OpenAI encountered comparable moral inquiries with regards to DALL-E 2, its content to-picture framework. After in the beginning incapacitating the usefulness, OpenAI enabled clients to transfer individuals’ countenances to alter them utilizing the AI-fueled picture creating framework. Around then, OpenAI asserted that redesigns to its security framework made the face-altering capacity conceivable by “lessening the potential for mischief” from deepfakes just as endeavors to make sexual, political, and fierce substance.
It is essential to take steps to stop GPT-4 from being misused in ways that can bring about injury – psychological, financial or otherwise. Shortly after the model was made accessible, a blog post from the Israeli cybersecurity company Adversa AI revealed how one could get round OpenAI’s content filters and have GPT-4 create phishing emails, offensive remarks about homosexuals and other highly offensive text.
It’s not a surprise that Meta’s BlenderBot and OpenAI’s ChatGPT have been known to make controversial and even divulging comments. People had expectations that GPT-4 would be better at preventing this, including myself.
When asked about the sturdiness of GPT-4, Brockman pointed out that the model has been through six months of safety instruction and that, in internal examinations, it was 82% less likely to answer to requests for material which is not permitted by OpenAI’s usage policy and 40% more likely to give “true” answers than GPT-3.5.
Brockman stated that they had put in a lot of effort to figure out what GPT-4 had the potential to do. Releasing it publicly was the way they could discover its potential. They are continuing to make modifications and improvements to make the model adjustable to any tone or manner.
The initial outcomes of this technology in actual usage are not very encouraging. Apart from the Adversa AI tests, Bing Chat, which is Microsoft’s chatbot run by GPT-4, has been discovered to be easy to manipulate. By providing it with carefully crafted inputs, people have been able to make the bot declare love, threaten others, justify the Holocaust, and even create fake theories.

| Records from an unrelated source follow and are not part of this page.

/-- An A syllable by its fields; `lo` is [9:0], `b` and `f` its parts (02 R54 R66). -/
def decodeAFields (g : Fin 8) (op d a lo : Nat) : Except DecodeError Instr :=
  let b := lo / 16
  let f := lo % 16
  match op with
  | 1 => need (decide (f = 0)) (.add g (Fin.ofNat 64 d) (Fin.ofNat 64 a) (Fin.ofNat 64 b))
  | 2 => need (decide (f = 0)) (.sub g (Fin.ofNat 64 d) (Fin.ofNat 64 a) (Fin.ofNat 64 b))
  | 3 => need (decide (f = 0)) (.mul g (Fin.ofNat 64 d) (Fin.ofNat 64 a) (Fin.ofNat 64 b))
  | 4 => need (decide (f = 0)) (.mulh g (Fin.ofNat 64 d) (Fin.ofNat 64 a) (Fin.ofNat 64 b))
  | 5 => need (decide (f = 0)) (.mulhn g (Fin.ofNat 64 d) (Fin.ofNat 64 a) (Fin.ofNat 64 b))
  | 6 => need (decide (f = 0)) (.div g (Fin.ofNat 64 d) (Fin.ofNat 64 a) (Fin.ofNat 64 b))
  | 7 => need (decide (f = 0)) (.divn g (Fin.ofNat 64 d) (Fin.ofNat 64 a) (Fin.ofNat 64 b))
  | 8 => need (decide (f = 0)) (.rem g (Fin.ofNat 64 d) (Fin.ofNat 64 a) (Fin.ofNat 64 b))
  | 9 => need (decide (f = 0)) (.remn g (Fin.ofNat 64 d) (Fin.ofNat 64 a) (Fin.ofNat 64 b))
  | 10 => need (decide (f = 0)) (.andOp g (Fin.ofNat 64 d) (Fin.ofNat 64 a) (Fin.ofNat 64 b))
  | 11 => need (decide (f = 0)) (.orOp g (Fin.ofNat 64 d) (Fin.ofNat 64 a) (Fin.ofNat 64 b))
  | 12 => need (decide (f = 0)) (.xorOp g (Fin.ofNat 64 d) (Fin.ofNat 64 a) (Fin.ofNat 64 b))
  | 13 => need (decide (f = 0)) (.andn g (Fin.ofNat 64 d) (Fin.ofNat 64 a) (Fin.ofNat 64 b))
  | 14 => need (decide (f = 0)) (.sll g (Fin.ofNat 64 d) (Fin.ofNat 64 a) (Fin.ofNat 64 b))
  | 15 => need (decide (f = 0)) (.srl g (Fin.ofNat 64 d) (Fin.ofNat 64 a) (Fin.ofNat 64 b))
  | 16 => need (decide (f = 0)) (.sra g (Fin.ofNat 64 d) (Fin.ofNat 64 a) (Fin.ofNat 64 b))
  | 17 => need (decide (f = 0)) (.rol g (Fin.ofNat 64 d) (Fin.ofNat 64 a) (Fin.ofNat 64 b))
  | 18 => need (decide (f = 0)) (.minOp g (Fin.ofNat 64 d) (Fin.ofNat 64 a) (Fin.ofNat 64 b))
  | 19 => need (decide (f = 0)) (.maxOp g (Fin.ofNat 64 d) (Fin.ofNat 64 a) (Fin.ofNat 64 b))
  | 20 => need (decide (f = 0)) (.minn g (Fin.ofNat 64 d) (Fin.ofNat 64 a) (Fin.ofNat 64 b))
  | 21 => need (decide (f = 0)) (.maxn g (Fin.ofNat 64 d) (Fin.ofNat 64 a) (Fin.ofNat 64 b))
  | 22 => need (decide (b = 0) && decide (f = 0)) (.absOp g (Fin.ofNat 64 d) (Fin.ofNat 64 a))
  | 23 => need (decide (b = 0) && decide (f = 0)) (.clz g (Fin.ofNat 64 d) (Fin.ofNat 64 a))
  | 24 => need (decide (b = 0) && decide (f = 0)) (.ctz g (Fin.ofNat 64 d) (Fin.ofNat 64 a))
  | 25 => need (decide (b = 0) && decide (f = 0)) (.popc g (Fin.ofNat 64 d) (Fin.ofNat 64 a))
  | 26 => if 3 ≤ f then undef else need (decide (b = 0)) (.sext g (Fin.ofNat 64 d) (Fin.ofNat 64 a) (Fin.ofNat 3 f))
  | 27 => if 3 ≤ f then undef else need (decide (b = 0)) (.zext g (Fin.ofNat 64 d) (Fin.ofNat 64 a) (Fin.ofNat 3 f))
  | 28 => need (decide (f < 2)) (.bfx g (Fin.ofNat 64 d) (Fin.ofNat 64 a) (Fin.ofNat 64 b) (Fin.ofNat 2 f))
  | 29 => need (decide (f = 0)) (.bfi g (Fin.ofNat 64 d) (Fin.ofNat 64 a) (Fin.ofNat 64 b))
  | 30 => need (true) (.sel g (Fin.ofNat 64 d) (Fin.ofNat 64 a) (Fin.ofNat 64 b) (Fin.ofNat 16 f))
  | 32 => need (true) (.addi g (Fin.ofNat 64 d) (Fin.ofNat 64 a) (Fin.ofNat 1024 lo))
  | 33 => need (true) (.andi g (Fin.ofNat 64 d) (Fin.ofNat 64 a) (Fin.ofNat 1024 lo))
  | 34 => need (true) (.ori g (Fin.ofNat 64 d) (Fin.ofNat 64 a) (Fin.ofNat 1024 lo))
  | 35 => need (true) (.xori g (Fin.ofNat 64 d) (Fin.ofNat 64 a) (Fin.ofNat 1024 lo))
  | 36 => need (decide (lo < 64)) (.slli g (Fin.ofNat 64 d) (Fin.ofNat 64 a) (Fin.ofNat 64 lo))
  | 37 => need (decide (lo < 64)) (.srli g (Fin.ofNat 64 d) (Fin.ofNat 64 a) (Fin.ofNat 64 lo))
  | 38 => need (decide (lo < 64)) (.srai g (Fin.ofNat 64 d) (Fin.ofNat 64 a) (Fin.ofNat 64 lo))
  | 39 => need (true) (.muli g (Fin.ofNat 64 d) (Fin.ofNat 64 a) (Fin.ofNat 1024 lo))
  | 40 => need (decide (a = 0)) (.limm g (Fin.ofNat 64 d) (Fin.ofNat 1024 lo))
  | 41 => need (true) (.lihi g (Fin.ofNat 64 d) (Fin.ofNat 64 a) (Fin.ofNat 1024 lo))
  | 42 => need (decide (a = 0)) (.pcadd g (Fin.ofNat 64 d) (Fin.ofNat 1024 lo))
  | 48 => need (decide (d < 16) && decide (f = 0)) (.cmpeq g (Fin.ofNat 16 d) (Fin.ofNat 64 a) (Fin.ofNat 64 b))
  | 49 => need (decide (d < 16) && decide (f = 0)) (.cmpne g (Fin.ofNat 16 d) (Fin.ofNat 64 a) (Fin.ofNat 64 b))
  | 50 => need (decide (d < 16) && decide (f = 0)) (.cmplt g (Fin.ofNat 16 d) (Fin.ofNat 64 a) (Fin.ofNat 64 b))
  | 51 => need (decide (d < 16) && decide (f = 0)) (.cmple g (Fin.ofNat 16 d) (Fin.ofNat 64 a) (Fin.ofNat 64 b))
  | 52 => need (decide (d < 16) && decide (f = 0)) (.cmpltn g (Fin.ofNat 16 d) (Fin.ofNat 64 a) (Fin.ofNat 64 b))
  | 53 => need (decide (d < 16) && decide (f = 0)) (.cmplen g (Fin.ofNat 16 d) (Fin.ofNat 64 a) (Fin.ofNat 64 b))
  | 54 => need (decide (d < 16)) (.cmpeqi g (Fin.ofNat 16 d) (Fin.ofNat 64 a) (Fin.ofNat 1024 lo))
  | 55 => need (decide (d < 16)) (.cmplti g (Fin.ofNat 16 d) (Fin.ofNat 64 a) (Fin.ofNat 1024 lo))
  | 56 => need (decide (d < 16)) (.cmpltni g (Fin.ofNat 16 d) (Fin.ofNat 64 a) (Fin.ofNat 1024 lo))
  | 57 => need (decide (d < 16) && decide (a < 16) && decide (b < 16) && decide (f = 0)) (.pand g (Fin.ofNat 16 d) (Fin.ofNat 16 a) (Fin.ofNat 16 b))
  | 58 => need (decide (d < 16) && decide (a < 16) && decide (b < 16) && decide (f = 0)) (.por g (Fin.ofNat 16 d) (Fin.ofNat 16 a) (Fin.ofNat 16 b))
  | 59 => need (decide (d < 16) && decide (a < 16) && decide (b < 16) && decide (f = 0)) (.pxor g (Fin.ofNat 16 d) (Fin.ofNat 16 a) (Fin.ofNat 16 b))
  | 60 => need (decide (d < 16) && decide (a < 16) && decide (b < 16) && decide (f = 0)) (.pandn g (Fin.ofNat 16 d) (Fin.ofNat 16 a) (Fin.ofNat 16 b))
  | 61 => need (decide (d < 16) && decide (f = 0)) (.tstbit g (Fin.ofNat 16 d) (Fin.ofNat 64 a) (Fin.ofNat 64 b))
  | 64 => need (decide (a = 0)) (.mfs g (Fin.ofNat 64 d) (Fin.ofNat 1024 lo))
  | 65 => need (decide (d = 0)) (.mts g (Fin.ofNat 64 a) (Fin.ofNat 1024 lo))
  | 66 => need (decide (d < 4) && decide (b < 8) && decide (f = 0)) (.shw g (Fin.ofNat 4 d) (Fin.ofNat 64 a) (Fin.ofNat 8 b))
  | 67 => if f = 0 then need (decide (d < 8) && decide (b = 0)) (.btmovToBt g (Fin.ofNat 8 d) (Fin.ofNat 64 a)) else if f = 1 then need (decide (a < 8) && decide (b = 0)) (.btmovFromBt g (Fin.ofNat 64 d) (Fin.ofNat 8 a)) else undef
  | 68 => need (decide (d < 8) && decide (a = 0)) (.btset g (Fin.ofNat 8 d) (Fin.ofNat 1024 lo))
  | 69 => need (decide (d < 8) && decide (b < 16) && decide (f = 0)) (.agw g (Fin.ofNat 8 d) (Fin.ofNat 64 a) (Fin.ofNat 16 b))
  | 70 => need (decide (d < 4) && decide (b < 16) && decide (f = 0)) (.xpw g (Fin.ofNat 4 d) (Fin.ofNat 64 a) (Fin.ofNat 16 b))
  | 71 => need (decide (a = 0) && decide (b = 0) && decide (f < 2)) (.chkerr g (Fin.ofNat 64 d) (Fin.ofNat 2 f))
  | 73 => if f = 0 then need (decide (b = 0)) (.cvtaOff g (Fin.ofNat 64 d) (Fin.ofNat 64 a)) else if f = 1 then need (decide (b = 0)) (.cvtaOwn g (Fin.ofNat 64 d) (Fin.ofNat 64 a)) else if f = 2 then need (true) (.cvtaCl g (Fin.ofNat 64 d) (Fin.ofNat 64 a) (Fin.ofNat 64 b)) else undef
  | 74 => if 4 ≤ f then undef else need (decide (d < 16) && decide (b = 0)) (.isap g (Fin.ofNat 16 d) (Fin.ofNat 64 a) (Fin.ofNat 4 f))
  | 75 => need (decide (b < 32) && decide (f = 0)) (.rdpw g (Fin.ofNat 64 d) (Fin.ofNat 64 a) (Fin.ofNat 4 (b / 8)) (Fin.ofNat 8 b))
  | 76 => need (decide (a = 0) && decide (b = 0) && decide (f = 0)) (.rdtime g (Fin.ofNat 64 d))
  | 77 => if !(decide (a = 0) && decide (b < 8) && decide (f = 0)) then reserved else if 5 ≤ b then undef else .ok (.ecnt g (Fin.ofNat 64 d) (Fin.ofNat 5 b))
  | 78 => need (decide (a = 0) && decide (b = 0) && decide (f = 0)) (.rdwin g (Fin.ofNat 64 d))
  | 80 => if f < 4 then need (decide (d = 0) && decide (b = 0)) (.tlbinvPage g (Fin.ofNat 64 a) (Fin.ofNat 4 f)) else if 8 ≤ f && decide (f < 12) then need (decide (d = 0) && decide (a = 0) && decide (b = 0)) (.tlbinvAll g (Fin.ofNat 4 f)) else reserved
  | 81 => if f = 0 then need (decide (d = 0) && decide (a = 0) && decide (b = 0)) (.cinvWbinv g ) else if f = 1 then need (decide (d = 0) && decide (a = 0) && decide (b = 0)) (.cinvInv g ) else if f = 2 then need (decide (d = 0) && decide (b = 0)) (.cinvWbpage g (Fin.ofNat 64 a)) else undef
  | 82 => need (decide (d = 0) && decide (b = 0) && decide (f = 0)) (.ctxsave g (Fin.ofNat 64 a))
  | 83 => need (decide (d = 0) && decide (b = 0) && decide (f = 0)) (.ctxload g (Fin.ofNat 64 a))
  | 84 => need (decide (d = 0) && decide (f = 0)) (.pswap g (Fin.ofNat 64 a) (Fin.ofNat 64 b))
  | 85 => need (decide (d = 0) && decide (b = 0) && decide (f = 0)) (.quarantine g (Fin.ofNat 64 a))
  | 86 => need (decide (d = 0) && decide (a = 0)) (.svc g (Fin.ofNat 1024 lo))
  | 87 => need (decide (d = 0) && decide (b = 0) && decide (f < 2)) (.hackset g (Fin.ofNat 64 a) (Fin.ofNat 2 f))
  | 88 => need (decide (d = 0) && decide (f = 0)) (.dirtyclr g (Fin.ofNat 64 a) (Fin.ofNat 64 b))
  | _ => undef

Brockman acknowledged GPT-4’s shortcomings, but he called attention to the model’s new ways of being directed, such as the API-level feature called “system messages.” These are basically instructions that set the guidelines and boundaries for GPT-4’s conversations. For example, a system message might be: “You should behave like a tutor and always answer in the Socratic manner.” You should never provide a student with the answer, instead pose inquiries that will allow them to figure out the solution themselves.
The concept is that the system notifications operate as boundaries to stop GPT-4 from going off track.
Brockman commented that the team has been devoted to precisely determining GPT-4’s tone, manner and contents. He went on to say that they have gradually acquired knowledge on how to carry out the engineering process in an organized fashion to generate dependable results that are of use to individuals.
Brockman and I discussed GPT-4’s context window, which is the amount of text the model can take into account before creating new text. OpenAI is experimenting with an iteration of GPT-4 that has the capacity to remember around 50 pages of content, which is five times what the standard GPT-4 can store and eight times what GPT-3 can remember.
Brockman has the idea that the increased context window will allow for the discovery of novel applications, mainly in the corporate world. He imagines a chatbot, powered by Artificial Intelligence, which can obtain data and knowledge from various sources such as various departments of the company and then give answers to inquiries in a natural, well-informed manner.
That idea is nothing new. Yet, according to Brockman, GPT-4’s responses will be much more practical than the ones from present-day chatbots and search engines.
According to Brockman, the model was not previously aware of the user’s interests and identity. The larger context window has changed this, making it more capable and enhancing the user experience.